[Collected data entries]
-- ==== Sys2Proof/Syntax.lean ====
section
/-! DEFINITION. The commands of the TP4: one constructor per row of spec/opcode_table.json, in its order. An operand names
the subject of the command (a unit and group slot, a cluster, a slice, a port, a partition and stream) or carries what arrives
from outside the package. -/

namespace Sys2Proof
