-- ==== Sys2Proof/Decode.lean ====
section
/-! DEFINITION. Instruction words: the fields of R202 and R230, the opcode families of R208, and the instruction that a word in memory spells.
Command words: the table gives no row any bits, so no word of the table's kind spells a command. -/

namespace Sys2Proof

/-! ### Opcodes (R208, R209, R212, R214, R222, R225 to R230, R233) -/

/-- OPCODE of an instruction word (R202). -/
def opcodeOf (w : Nat) : Nat := bits w 4 8

/-- The operations of a family of R208 in the order of their numbers; those after the last are reserved, as are families 0xD and 0xF. Family 0xC
has the one operation `vop`, whose word is of the form of R230. -/
def familyOps (family : Nat) : List (Mi → Instr) :=
  match family with
  | 0x0 => [.nopInstruction, .bra, .brx, .call, .exit, .div, .join, .brk, .tfence, .vfence]
  | 0x1 => [.add, .sub, .mul, .mulhiS, .mulhiU, .mad, .minS, .minU, .maxS, .maxU, .abs, .add64, .sub64, .popc, .clz]
  | 0x2 => [.and, .or, .xor, .andn, .not, .shl, .shr, .sar, .bfeU, .bfeS, .bfi]
  | 0x3 => [.fadd, .fsub, .fmul, .ffma, .fmin, .fmax, .fabs, .fneg]
  | 0x4 => [.dadd, .dsub, .dmul, .dfma, .dmin, .dmax]
  | 0x5 => [.isetp, .fsetp, .dsetp, .psetp, .sel, .voteAll, .voteAny, .voteBallot]
  | 0x6 => [.mov, .mov64, .cvt, .ndec, .mximp, .mxsimp, .mxexp, .mxsexp, .s2r, .shfl]
  | 0x7 => [.ld, .st, .ldc, .pf, .dead, .accl]
  | 0x8 => [.atom]
  | 0x9 => [.fenceInstruction]
  | 0xA => [.gbar, .csig, .cwait, .cget]
  | 0xB => [.tile]
  | 0xE => [.ldp, .stp, .csrr, .csrw, .wdkick, .wfe, .sev]
  | _ => []

/-- Whether an OPCODE is that of an operation; another is undefined (R207). -/
def opDefined (op : Nat) : Bool := op == 0xC0 || decide (op % 16 < (familyOps (op / 16)).length)

/-! ### Fields -/

/-- The fields of an instruction word of the general form (R202) with its extension word, at issue in a group slot. -/
def miOfWord (unit : Fin 132) (slot : Fin 32) (w x : Nat) : Mi :=
  { unit := unit, slot := slot, pred := .ofNat 3 w, pneg := bit w 3, dst := .ofNat 8 (bits w 12 8), a := .ofNat 8 (bits w 20 8),
    b := .ofNat 8 (bits w 28 8), c := .ofNat 8 (bits w 36 8), reuse := .ofNat 3 (bits w 44 3), usel := .ofNat 3 (bits w 47 3),
    udst := bit w 51, mod := .ofNat 12 (bits w 52 12), ext := if bit w 50 then some (.ofNat 64 x) else none, stall := 0 }

/-- The fields of the two words of `vop` (R230). -/
def viOfWord (unit : Fin 132) (slot : Fin 32) (w x : Nat) : Vi :=
  { unit := unit, slot := slot, pred := .ofNat 3 w, pneg := bit w 3, vop := .ofNat 6 (bits w 12 6), lane := .ofNat 4 (bits w 18 4),
    round := .ofNat 2 (bits w 22 2), dst := .ofNat 8 (bits w 24 8), a := .ofNat 8 (bits w 32 8), b := .ofNat 8 (bits w 40 8),
    c := .ofNat 8 (bits w 48 8), relu := bit w 56, maskout := bit w 57, lse := bit w 58, signal := bit w 59, link := bit w 60,
    rsv := .ofNat 3 (bits w 61 3), repeatN := .ofNat 11 x, rows := .ofNat 9 (bits x 11 9), mask := .ofNat 8 (bits x 20 8),
    counter := .ofNat 12 (bits x 28 12), srcfmt := .ofNat 4 (bits x 40 4), rsvExt := .ofNat 20 (bits x 44 20), stall := 0 }

/-- The instruction that a word and its extension word spell at issue in a group slot; none where its OPCODE is undefined (R207, R208). -/
def decodeInstr (unit : Fin 132) (slot : Fin 32) (w x : Nat) : Option Instr :=
  let op := opcodeOf w
  if op = 0xC0 then some (.vop (viOfWord unit slot w x))
  else ((familyOps (op / 16))[op % 16]?).map (fun c => c (miOfWord unit slot w x))

/-- The bytes that an instruction occupies (R201): 16 with an extension word, which every `vop` has. -/
def instrBytes (w : Nat) : Nat := if opcodeOf w = 0xC0 || bit w 50 then 16 else 8

/-! ### Command words -/

/-- The command that the word `w` of `nbits` bits spells: none, since no row of the table has bits. -/
def decodeTableWord (_nbits _w : Nat) : Option Instr := none

end Sys2Proof
end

▶ **Task directions**
The entries above hold a line with "Command words: the" and a later line with "[.ld, .st, .ldc, .pf, .dead, .accl]". Write out exactly those lines and all lines between, nothing more.

▶ **Your solution**
Command words: the table gives no row any bits, so no word of the table's kind spells a command. -/

namespace Sys2Proof

/-! ### Opcodes (R208, R209, R212, R214, R222, R225 to R230, R233) -/

/-- OPCODE of an instruction word (R202). -/
def opcodeOf (w : Nat) : Nat := bits w 4 8

/-- The operations of a family of R208 in the order of their numbers; those after the last are reserved, as are families 0xD and 0xF. Family 0xC
has the one operation `vop`, whose word is of the form of R230. -/
def familyOps (family : Nat) : List (Mi → Instr) :=
  match family with
  | 0x0 => [.nopInstruction, .bra, .brx, .call, .exit, .div, .join, .brk, .tfence, .vfence]
  | 0x1 => [.add, .sub, .mul, .mulhiS, .mulhiU, .mad, .minS, .minU, .maxS, .maxU, .abs, .add64, .sub64, .popc, .clz]
  | 0x2 => [.and, .or, .xor, .andn, .not, .shl, .shr, .sar, .bfeU, .bfeS, .bfi]
  | 0x3 => [.fadd, .fsub, .fmul, .ffma, .fmin, .fmax, .fabs, .fneg]
  | 0x4 => [.dadd, .dsub, .dmul, .dfma, .dmin, .dmax]
  | 0x5 => [.isetp, .fsetp, .dsetp, .psetp, .sel, .voteAll, .voteAny, .voteBallot]
  | 0x6 => [.mov, .mov64, .cvt, .ndec, .mximp, .mxsimp, .mxexp, .mxsexp, .s2r, .shfl]
  | 0x7 => [.ld, .st, .ldc, .pf, .dead, .accl]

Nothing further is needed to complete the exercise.